Florida gubernatorial debate dominated by algae crisis as climate takes center-stage

Hurricane Michael and offshore drilling also emerged as contentious issues even as Ron DeSantis balked at acknowledging climate change.

Florida Democratic gubernatorial candidate Andrew Gillum, right, addresses his Florida Republican opponent Ron DeSantis during a CNN debate, Sunday, Oct. 21, 2018, in Tampa, Fla. CREDIT: Chris O'Meara-Pool/Getty Images
Florida Democratic gubernatorial candidate Andrew Gillum, right, addresses his Florida Republican opponent Ron DeSantis during a CNN debate, Sunday, Oct. 21, 2018, in Tampa, Fla. CREDIT: Chris O'Meara-Pool/Getty Images

Florida’s first gubernatorial debate was dominated by environmental and climate issues, with an emphasis on the state’s algae crisis, which has persisted throughout the midterm elections.
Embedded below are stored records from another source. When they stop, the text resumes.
-- ==== Sys2Proof/Syntax.lean ====
section
/-! DEFINITION. The operations of V202DEC as syntax: one constructor of `Instr` per row of the opcode table
(rule R113), the five formats (rules R90, R113), the fixed sets of names (rules R21, R30, R92), and the
words a port carries. -/

namespace Sys2Proof

/-- The formats of rule R90, and FUNC for the combinational functions that no code selects (R113). -/
inductive Format where
  | hcmd
  | sel
  | tcmd
  | frame
  | func
  deriving DecidableEq, Repr

/-- Bits of a word of the format (R90); FUNC rows have `"encoding": "none"` (R113). -/
def Format.width : Format → Nat
  | .hcmd => 1
  | .sel => 3
  | .tcmd => 11
  | .frame => 128
  | .func => 0

/-- A word presented on a port: its format and its bits as a number, bit 0 least significant (R12). -/
structure OpWord where
  fmt : Format
  bits : Nat
  deriving DecidableEq, Repr

/-- DecoderState (R21). -/
inductive FsmState where
  | noBind
  | waitFirstSynchro
  | bound
  | signalLost
  deriving DecidableEq, Repr

/-- The status codes of a STEP (R30). -/
inductive Status where
  | boundNewValues
  | boundNoValues
  | notBound
  | bindInProgress
  | unknown
  deriving DecidableEq, Repr

/-- The two frame classes (R92). -/
inductive FrameClass where
  | bind
  | data
  deriving DecidableEq, Repr

/-- The operand of ADV (R242): `probe` is n = 8, `hop` is n = 16. -/
inductive AdvTable where
  | probe
  | hop
  deriving DecidableEq, Repr

/-- The fields of format FRAME but MARK (R91). -/
structure FrameBody where
  thrB : Byte
  yawB : Byte
  pitchB : Byte
  rollB : Byte
  trim0B : Byte
  trim1B : Byte
  trim2B : Byte
  id0 : Byte
  id1 : Byte
  id2 : Byte
  /-- Bytes 10 to 13, byte 10 least significant: bits [111:80] of the frame (R91). -/
  rsv : BitVec 32
  csum : Byte
  deriving DecidableEq, Repr

/-- One constructor per row of spec/opcode_table.json, in the table's order. -/
inductive Instr where
  -- format HCMD (R94)
  /-- INIT (R131) -/
  | init
  /-- STEP (R133) -/
  | step
  -- format SEL (R95)
  /-- NB_HUNT (R246) -/
  | nbHunt
  /-- NB_RX (R160) -/
  | nbRx
  /-- WS_IDLE (R167) -/
  | wsIdle
  /-- WS_RX (R169) -/
  | wsRx
  /-- BD_HUNT (R248) -/
  | bdHunt
  /-- BD_RX (R173) -/
  | bdRx
  /-- SL_NOP (R180); the pending bit of its word is a don't-care (R95) -/
  | slNop
  -- format TCMD (R96); `arg` only where it is a channel, ignored and driven 0 elsewhere
  /-- T_CFGRX (R270) -/
  | tCfgrx (ch : Byte)
  /-- T_SETCH (R271) -/
  | tSetch (ch : Byte)
  /-- T_POLL (R272) -/
  | tPoll
  /-- T_CLRF (R273) -/
  | tClrf
  /-- T_EMPTY (R274) -/
  | tEmpty
  /-- T_READ (R275) -/
  | tRead
  /-- T_FLUSHRX (R276) -/
  | tFlushrx
  /-- T_FLUSHTX (R277) -/
  | tFlushtx
  -- format FRAME (R91, R92)
  /-- BIND: a frame whose MARK is 0xC0 -/
  | bind (body : FrameBody)
  /-- DATA: a frame whose MARK is any other value, the flags byte -/
  | data (body : FrameBody) (mark : Byte)
  -- format FUNC: combinational functions, no encoding
  /-- AVOID16 (R190) -/
  | avoid16 (v : Byte)
  /-- DERIVE (R195) -/
  | derive (t0 t1 t2 : Byte)
  /-- PROBEGEN (R197) -/
  | probegen
  /-- CRCCHK (R210) -/
  | crcchk (f : Frame)
  /-- IDMATCH (R212) -/
  | idmatch (f : Frame) (txid : TxId)
  /-- FCLASS (R214) -/
  | fclass (f : Frame)
  /-- STKDEC (R216) -/
  | stkdec (b : Byte)
  /-- TRIMDEC (R218) -/
  | trimdec (b : Byte)
  /-- SDECODE (R219) -/
  | sdecode (f : Frame)
  /-- ELAPSED (R240) -/
  | elapsed (now last : Tick)
  /-- ADV (R242) -/
  | adv (n : AdvTable)
  deriving DecidableEq, Repr

/-- The format an operation's row has in the opcode table (R113). -/
def Instr.format : Instr → Format
  | .init | .step => .hcmd
  | .nbHunt | .nbRx | .wsIdle | .wsRx | .bdHunt | .bdRx | .slNop => .sel
  | .tCfgrx _ | .tSetch _ | .tPoll | .tClrf | .tEmpty | .tRead | .tFlushrx | .tFlushtx => .tcmd
  | .bind _ | .data _ _ => .frame
  | .avoid16 _ | .derive _ _ _ | .probegen | .crcchk _ | .idmatch _ _ | .fclass _ | .stkdec _
  | .trimdec _ | .sdecode _ | .elapsed _ _ | .adv _ => .func

end Sys2Proof
end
Democrat Andrew Gillum and Republican Ron DeSantis sparred over their fiercely competing visions for Florida Sunday night, in what marked their first meeting. Gillum, the mayor of Tallahassee, emphasized his progressive bonafides, touting health care and immigration reform, while DeSantis, who recently resigned from Congress to focus on his campaign, aggressively aligned himself with President Donald Trump.

On climate issues, however, the debate took on a different note: DeSantis repeatedly referenced environmental protection but refused to say whether he accepts the science behind climate change; Gillum, by contrast, emphasized the need to embrace science-based policies and touted a shift to clean energy.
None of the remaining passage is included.